[Dataset entries]

*** Begin section ***

-- ==== Sys2Proof/Tests/Slice0.lean ====
section
/-! SUPPORT. The model's own tests. Expected results are those of the spec's encodings
(30_encoding.md R87) and of its test vectors (95_test_vectors.md, named V-...), and the witnesses
that meet the hypotheses of the obligations. -/

namespace Sys2Proof.Tests

open Sys2Proof.Machine

/-- The reset state with bytes at `pc` and no tick at the next poll. -/
def image (pc : PcWord) (bytes : List Byte) : State :=
  { State.reset with pc := pc, mem := Memory.writeBytes [] pc.toNat bytes, tickInputs := [false] }

/-- `image` with values for R0 and R1. -/
def image01 (pc : PcWord) (bytes : List Byte) (r0 r1 : Byte) : State :=
  ((image pc bytes).setReg 0 r0).setReg 1 r1

/-- The answer is a next state of which `p` holds. -/
def gives (o : Answer) (p : State → Bool) : Bool :=
  match o with
  | .next t => p t
  | .fault _ => false
  | .refused _ => false

/-- The state has halted with a fault record. -/
def faulted (t : State) (code : FaultCode) (info : Nat) (pc : PcWord) : Bool :=
  t.run == .halted && t.fault == code && t.faultInfo.toNat == info && t.faultPc == pc

/-! ## Well-formedness: one ill-formed term for each check -/

theorem test_wellFormed_refuses_oneRegister :
    [Instr.push 8, .pop 8, .prn 8, .pra 8, .call 8, .int 8, .jmp 8, .jeq 8, .jne 8, .jgt 8, .jlt 8,
      .jle 8, .jge 8, .inc 8, .dec 8, .not 8, .ldi 8 0].any WellFormed = false := by decide

theorem test_wellFormed_refuses_first :
    [Instr.ld 8 0, .st 8 0, .add 8 0, .sub 8 0, .mul 8 0, .div 8 0, .mod 8 0, .cmp 8 0, .and 8 0,
      .or 8 0, .xor 8 0, .shl 8 0, .shr 8 0].any WellFormed = false := by decide

theorem test_wellFormed_refuses_second :
    [Instr.ld 0 8, .st 0 8, .add 0 8, .sub 0 8, .mul 0 8, .div 0 8, .mod 0 8, .cmp 0 8, .and 0 8,
      .or 0 8, .xor 0 8, .shl 0 8, .shr 0 8].any WellFormed = false := by decide

theorem test_wellFormed_accepts : [Instr.nop, .ldi 7 255, .add 7 7, .push 7].all WellFormed = true := by decide

/-! ## Decoding: the words of 30_encoding.md R87, with `a` = R1 and `b` = R2 -/

theorem test_decode_nop : decode [0b00000000, 9] = .ok (.nop, [9]) := by rfl
theorem test_decode_hlt : decode [0b00000001, 9] = .ok (.hlt, [9]) := by rfl
theorem test_decode_ret : decode [0b00010001, 9] = .ok (.ret, [9]) := by rfl
theorem test_decode_iret : decode [0b00010011, 9] = .ok (.iret, [9]) := by rfl
theorem test_decode_push : decode [0b01000101, 0b00000001, 9] = .ok (.push 1, [9]) := by rfl
theorem test_decode_pop : decode [0b01000110, 0b00000001, 9] = .ok (.pop 1, [9]) := by rfl
theorem test_decode_prn : decode [0b01000111, 0b00000001, 9] = .ok (.prn 1, [9]) := by rfl
theorem test_decode_pra : decode [0b01001000, 0b00000001, 9] = .ok (.pra 1, [9]) := by rfl
theorem test_decode_call : decode [0b01010000, 0b00000001, 9] = .ok (.call 1, [9]) := by rfl
theorem test_decode_int : decode [0b01010010, 0b00000001, 9] = .ok (.int 1, [9]) := by rfl
theorem test_decode_jmp : decode [0b01010100, 0b00000001, 9] = .ok (.jmp 1, [9]) := by rfl
theorem test_decode_jeq : decode [0b01010101, 0b00000001, 9] = .ok (.jeq 1, [9]) := by rfl
theorem test_decode_jne : decode [0b01010110, 0b00000001, 9] = .ok (.jne 1, [9]) := by rfl
theorem test_decode_jgt : decode [0b01010111, 0b00000001, 9] = .ok (.jgt 1, [9]) := by rfl
theorem test_decode_jlt : decode [0b01011000, 0b00000001, 9] = .ok (.jlt 1, [9]) := by rfl
theorem test_decode_jle : decode [0b01011001, 0b00000001, 9] = .ok (.jle 1, [9]) := by rfl
theorem test_decode_jge : decode [0b01011010, 0b00000001, 9] = .ok (.jge 1, [9]) := by rfl
theorem test_decode_inc : decode [0b01100101, 0b00000001, 9] = .ok (.inc 1, [9]) := by rfl
theorem test_decode_dec : decode [0b01100110, 0b00000001, 9] = .ok (.dec 1, [9]) := by rfl
theorem test_decode_not : decode [0b01101001, 0b00000001, 9] = .ok (.not 1, [9]) := by rfl
theorem test_decode_ldi : decode [0b10000010, 0b00000001, 0b00000010, 9] = .ok (.ldi 1 2, [9]) := by rfl
theorem test_decode_ld : decode [0b10000011, 0b00000001, 0b00000010, 9] = .ok (.ld 1 2, [9]) := by rfl
theorem test_decode_st : decode [0b10000100, 0b00000001, 0b00000010, 9] = .ok (.st 1 2, [9]) := by rfl
theorem test_decode_add : decode [0b10100000, 0b00000001, 0b00000010, 9] = .ok (.add 1 2, [9]) := by rfl
theorem test_decode_sub : decode [0b10100001, 0b00000001, 0b00000010, 9] = .ok (.sub 1 2, [9]) := by rfl
theorem test_decode_mul : decode [0b10100010, 0b00000001, 0b00000010, 9] = .ok (.mul 1 2, [9]) := by rfl
theorem test_decode_div : decode [0b10100011, 0b00000001, 0b00000010, 9] = .ok (.div 1 2, [9]) := by rfl
theorem test_decode_mod : decode [0b10100100, 0b00000001, 0b00000010, 9] = .ok (.mod 1 2, [9]) := by rfl
theorem test_decode_cmp : decode [0b10100111, 0b00000001, 0b00000010, 9] = .ok (.cmp 1 2, [9]) := by rfl
theorem test_decode_and : decode [0b10101000, 0b00000001, 0b00000010, 9] = .ok (.and 1 2, [9]) := by rfl
theorem test_decode_or : decode [0b10101010, 0b00000001, 0b00000010, 9] = .ok (.or 1 2, [9]) := by rfl
theorem test_decode_xor : decode [0b10101011, 0b00000001, 0b00000010, 9] = .ok (.xor 1 2, [9]) := by rfl
theorem test_decode_shl : decode [0b10101100, 0b00000001, 0b00000010, 9] = .ok (.shl 1 2, [9]) := by rfl
theorem test_decode_shr : decode [0b10101101, 0b00000001, 0b00000010, 9] = .ok (.shr 1 2, [9]) := by rfl

theorem test_decode_unknown : decode [0x02] = .error (.unknownOpcode 0x02) := by rfl

theorem test_decode_missing : decode [0xA0, 0x00] = .error (.missingOperand 0xA0) := by rfl

theorem test_decode_empty : decode [] = .error .noBytes := by rfl

/-- The whole table through `decodeTableWord`, operands zero. -/
theorem test_decodeTableWord :
    Opcode.all.all (fun o => decodeTableWord 8 o.byte.toNat == some (o.instr 0 0)) = true := by decide

/-- Every row runs as the first instruction after reset. -/
theorem test_withFetchWord :
    Opcode.all.all (fun o => gives (step (State.reset.withFetchWord 8 o.byte.toNat)) fun _ => true) = true := by
  decide

/-- The exact count of 30_encoding.md R87. -/
theorem test_absent_count : ((List.range 256).filter fun n => dispatchRom (BitVec.ofNat 8 n) == .absent).length = 222 := by
  decide +kernel

/-- 30_encoding.md R81: bits 7:6 of every opcode of the map are its operand count. -/
theorem test_operand_count :
    Opcode.all.all (fun o => o.byte.toNat / 64 == o.format.operandCount) = true := by decide

/-- 30_encoding.md R92. -/
theorem test_text : (Instr.ldi 0 8).text = some "LDI R0,8" ∧ (Instr.prn 0).text = some "PRN R0" ∧
    Instr.hlt.text = some "HLT" := by decide

/-! ## Vectors of 95_test_vectors.md -/

/-- V-L2. -/
theorem test_ldi_sp : gives (step (image 0 [0x82, 0x07, 0x80])) (fun t =>
    t.sp == 0x80 && t.pc == 3) = true := by decide

/-- V-L3. -/
theorem test_ldi_badRegister : gives (step (image 0 [0x82, 0x09, 0x01])) (fun t =>
    faulted t .regRange 9 0 && t.reg 0 == 0) = true := by decide

/-- V-L4. -/
theorem test_prn : gives (step (image01 3 [0x47, 0x00] 8 0)) (fun t =>
    t.out == [.number 8] && t.pc == 5) = true := by decide

/-- V-L5. -/
theorem test_prn_operandFetch : gives (step (image 0xFE [0x47, 0x00])) (fun t =>
    faulted t .memRange 0x100 0xFE && t.out == []) = true := by decide

/-- V-L7. -/
theorem test_hlt_top : gives (step (image 0xFF [0x01])) (fun t =>
    t.run == .halted && t.fault == .none && t.pc == 0xFF) = true := by decide

/-- V-L8, first cycle. -/
theorem test_ldi_past_top : gives (step (image 0xFD [0x82, 0x00, 0x01])) (fun t =>
    t.reg 0 == 1 && t.pc == 0x100) = true := by decide

/-- V-F6. -/
theorem test_fetch_past_top : gives (step (image 0x100 [])) (fun t =>
    faulted t .memRange 0x100 0x100) = true := by decide

/-- V-A2. -/
theorem test_add_wraps : gives (step (image01 0 [0xA0, 0x00, 0x01] 0xFF 0x01)) (fun t =>
    t.reg 0 == 0x00 && t.pc == 3) = true := by decide

/-- V-A3. -/
theorem test_add_same : gives (step (image01 0 [0xA0, 0x00, 0x00] 0x90 0)) (fun t =>
    t.reg 0 == 0x20) = true := by decide

/-- V-A4. -/
theorem test_sub_wraps : gives (step (image01 0 [0xA1, 0x00, 0x01] 5 10)) (fun t =>
    t.reg 0 == 251 && t.reg 1 == 10) = true := by decide

/-- V-A8. -/
theorem test_mul_low_byte : gives (step (image01 0 [0xA2, 0x00, 0x01] 255 255)) (fun t =>
    t.reg 0 == 1) = true := by decide

/-- V-A9. -/
theorem test_div_truncates : gives (step (image01 0 [0xA3, 0x00, 0x01] 15 2)) (fun t =>
    t.reg 0 == 7 && t.pc == 3) = true := by decide

/-- V-A11. -/
theorem test_div_zero : gives (step (image01 0 [0xA3, 0x00, 0x01] 7 0)) (fun t =>
    faulted t .arithDivZero 0xA3 0 && t.reg 0 == 7 && t.pc == 0) = true := by decide

/-- V-A14. -/
theorem test_mod_small : gives (step (image01 0 [0xA4, 0x00, 0x01] 4 9)) (fun t =>
    t.reg 0 == 4) = true := by decide

/-- V-A15. -/
theorem test_mod_zero : gives (step (image01 0 [0xA4, 0x00, 0x01] 4 0)) (fun t =>
    faulted t .arithDivZero 0xA4 0) = true := by decide

/-- V-A16. -/
theorem test_div_badRegister_first : gives (step (image 0 [0xA3, 0x09, 0x00])) (fun t =>
    faulted t .regRange 9 0) = true := by decide

/-- V-A17. -/
theorem test_inc_wraps : gives (step (image01 0 [0x65, 0x00] 255 0)) (fun t =>
    t.reg 0 == 0 && t.pc == 2) = true := by decide

/-- V-A19. -/
theorem test_inc_sp : gives (step (image 0 [0x65, 0x07])) (fun t =>
    t.sp == 0xF5) = true := by decide

/-- V-A18. -/
theorem test_dec_wraps : gives (step (image 0 [0x66, 0x00])) (fun t =>
    t.reg 0 == 255 && t.pc == 2) = true := by decide

/-- V-A20. -/
theorem test_and : gives (step (image01 0 [0xA8, 0x00, 0x01] 0xCA 0xAA)) (fun t =>
    t.reg 0 == 0x8A) = true := by decide

/-- V-A21. -/
theorem test_or : gives (step (image01 0 [0xAA, 0x00, 0x01] 0xCA 0xAA)) (fun t =>
    t.reg 0 == 0xEA) = true := by decide

/-- V-A22. -/
theorem test_xor : gives (step (image01 0 [0xAB, 0x00, 0x01] 0xCA 0xAA)) (fun t =>
    t.reg 0 == 0x60) = true := by decide

/-- V-A24. -/
theorem test_not : gives (step (image01 0 [0x69, 0x00] 0x0F 0)) (fun t =>
    t.reg 0 == 0xF0 && t.pc == 2) = true := by decide

/-- V-A27. -/
theorem test_shl_eight : gives (step (image01 0 [0xAC, 0x00, 0x01] 0xFF 8)) (fun t =>
    t.reg 0 == 0x00) = true := by decide

/-- V-A29. -/
theorem test_shl_same : gives (step (image01 0 [0xAC, 0x00, 0x00] 3 0)) (fun t =>
    t.reg 0 == 24) = true := by decide

/-- V-A30. -/
theorem test_shr_logical : gives (step (image01 0 [0xAD, 0x00, 0x01] 0x80 7)) (fun t =>
    t.reg 0 == 0x01) = true := by decide

/-- V-A31. -/
theorem test_shr_large : gives (step (image01 0 [0xAD, 0x00, 0x01] 0xFF 200)) (fun t =>
    t.reg 0 == 0x00) = true := by decide

/-- V-C4. -/
theorem test_cmp_unsigned : gives (step (image01 0 [0xA7, 0x00, 0x01] 0 255)) (fun t =>
    t.fl == 0x04 && t.reg 0 == 0 && t.pc == 3) = true := by decide

/-- V-C8: `CMP_PC_ADVANCE` = 0. -/
theorem test_cmp_reference : gives (step { image01 0 [0xA7, 0x00, 0x01] 3 5 with
      params := { resetParams with cmpPcAdvance := .zero } }) (fun t => t.fl == 0x04 && t.pc == 0) = true := by decide

/-- V-S5. -/
theorem test_push_sp : gives (step (image 0 [0x45, 0x07])) (fun t =>
    t.mem.read 0xF3 == 0xF4 && t.sp == 0xF3 && t.pc == 2) = true := by decide

/-- V-S3. -/
theorem test_push_overflow : gives (step ((image 0 [0x45, 0x00]).setReg 7 0)) (fun t =>
    faulted t .stackOverflow 0 0 && t.sp == 0) = true := by decide

/-- V-S6. -/
theorem test_pop_sp : gives (step ({ (image 0 [0x46, 0x07]).setReg 7 0xF3 with mem := [(0, 0x46), (1, 0x07), (0xF3, 0x80)] })) (fun t =>
    t.sp == 0x80) = true := by decide

/-- V-S8. -/
theorem test_pop_underflow : gives (step ((image 0 [0x46, 0x00]).setReg 7 0xF8)) (fun t =>
    faulted t .stackUnderflow 0xF8 0) = true := by decide

/-- V-S9. -/
theorem test_call : gives (step (image01 6 [0x50, 0x01] 0 0x0F)) (fun t =>
    t.mem.read 0xF3 == 0x08 && t.sp == 0xF3 && t.pc == 0x0F) = true := by decide

/-- V-S10. -/
theorem test_call_sp : gives (step (image 0 [0x50, 0x07])) (fun t =>
    t.mem.read 0xF3 == 0x02 && t.sp == 0xF3 && t.pc == 0xF3) = true := by decide

/-- V-S12. -/
theorem test_ret : gives (step ({ (image 0 []).setReg 7 0xF3 with mem := [(0, 0x11), (0xF3, 0x08)] })) (fun t =>
    t.pc == 0x08 && t.sp == 0xF4) = true := by decide

/-- V-S14. -/
theorem test_ret_operandFetch : gives (step ((image 0xFE [0x11]).setReg 7 0xF3)) (fun t =>
    faulted t .memRange 0x100 0xFE && t.sp == 0xF3) = true := by decide

/-- V-S15. -/
theorem test_jmp : gives (step ((image 0 [0x54, 0x02]).setReg 2 0x20)) (fun t =>
    t.pc == 0x20) = true := by decide

/-- V-I2. -/
theorem test_int_accepted : gives (step (((image 0 [0x52, 0x00]).setReg 5 0x02).setReg 0 0x02)) (fun t =>
    t.reg 6 == 0x02 && t.pc == 2) = true := by decide

/-- V-I3. -/
theorem test_int_dropped : gives (step (((image 0 [0x52, 0x00]).setReg 5 0x03).setReg 0 0x03)) (fun t =>
    t.reg 6 == 0x00 && t.pc == 2) = true := by decide

/-- V-I8. -/
theorem test_iret : gives (step ({ (image 0 []).setReg 7 0xEB with
      ie := false
      mem := [(0, 0x13), (0xEB, 0x11), (0xEC, 0x22), (0xED, 0x33), (0xEE, 0x44), (0xEF, 0x55), (0xF0, 0x66), (0xF1, 0x77),
        (0xF2, 0x88), (0xF3, 0x99)] })) (fun t =>
    t.regs == #v[0x11, 0x22, 0x33, 0x44, 0x55, 0x66, 0x77, 0xF4] && t.fl == 0x88 && t.pc == 0x99 && t.ie) = true := by decide

/-- V-I9. -/
theorem test_iret_underflow : gives (step ((image 0 [0x13]).setReg 7 0xEC)) (fun t =>
    faulted t .stackUnderflow 0xEC 0) = true := by decide

/-- The JEQ column of 95_test_vectors.md section 2.7: taken for FL = 0, 1, 2, 4, 7. -/
theorem test_jeq : [(0x00 : Byte), 0x01, 0x02, 0x04, 0x07].map (fun fl =>
      gives (step { image01 0x10 [0x55, 0x01] 0 0x30 with fl := fl }) fun t => t.pc == 0x30)
    = [false, true, false, false, true] := by decide

/-- The JNE column of 95_test_vectors.md section 2.7: taken for FL = 0, 1, 2, 4, 7. -/
theorem test_jne : [(0x00 : Byte), 0x01, 0x02, 0x04, 0x07].map (fun fl =>
      gives (step { image01 0x10 [0x56, 0x01] 0 0x30 with fl := fl }) fun t => t.pc == 0x30)
    = [true, false, true, true, false] := by decide

/-- The JGT column of 95_test_vectors.md section 2.7: taken for FL = 0, 1, 2, 4, 7. -/
theorem test_jgt : [(0x00 : Byte), 0x01, 0x02, 0x04, 0x07].map (fun fl =>
      gives (step { image01 0x10 [0x57, 0x01] 0 0x30 with fl := fl }) fun t => t.pc == 0x30)
    = [false, false, true, false, true] := by decide

/-- The JLT column of 95_test_vectors.md section 2.7: taken for FL = 0, 1, 2, 4, 7. -/
theorem test_jlt : [(0x00 : Byte), 0x01, 0x02, 0x04, 0x07].map (fun fl =>
      gives (step { image01 0x10 [0x58, 0x01] 0 0x30 with fl := fl }) fun t => t.pc == 0x30)
    = [false, false, false, true, true] := by decide

/-- The JLE column of 95_test_vectors.md section 2.7: taken for FL = 0, 1, 2, 4, 7. -/
theorem test_jle : [(0x00 : Byte), 0x01, 0x02, 0x04, 0x07].map (fun fl =>
      gives (step { image01 0x10 [0x59, 0x01] 0 0x30 with fl := fl }) fun t => t.pc == 0x30)
    = [false, true, false, true, true] := by decide

/-- The JGE column of 95_test_vectors.md section 2.7: taken for FL = 0, 1, 2, 4, 7. -/
theorem test_jge : [(0x00 : Byte), 0x01, 0x02, 0x04, 0x07].map (fun fl =>
      gives (step { image01 0x10 [0x5A, 0x01] 0 0x30 with fl := fl }) fun t => t.pc == 0x30)
    = [false, true, true, false, true] := by decide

*** End section ***

TASK TO CARRY OUT: Gather every line from the entries above where the word "toNat" appears, and copy them.

RESULT:
  { State.reset with pc := pc, mem := Memory.writeBytes [] pc.toNat bytes, tickInputs := [false] }
  t.run == .halted && t.fault == code && t.faultInfo.toNat == info && t.faultPc == pc
    Opcode.all.all (fun o => decodeTableWord 8 o.byte.toNat == some (o.instr 0 0)) = true := by decide
    Opcode.all.all (fun o => gives (step (State.reset.withFetchWord 8 o.byte.toNat)) fun _ => true) = true := by
    Opcode.all.all (fun o => o.byte.toNat / 64 == o.format.operandCount) = true := by decide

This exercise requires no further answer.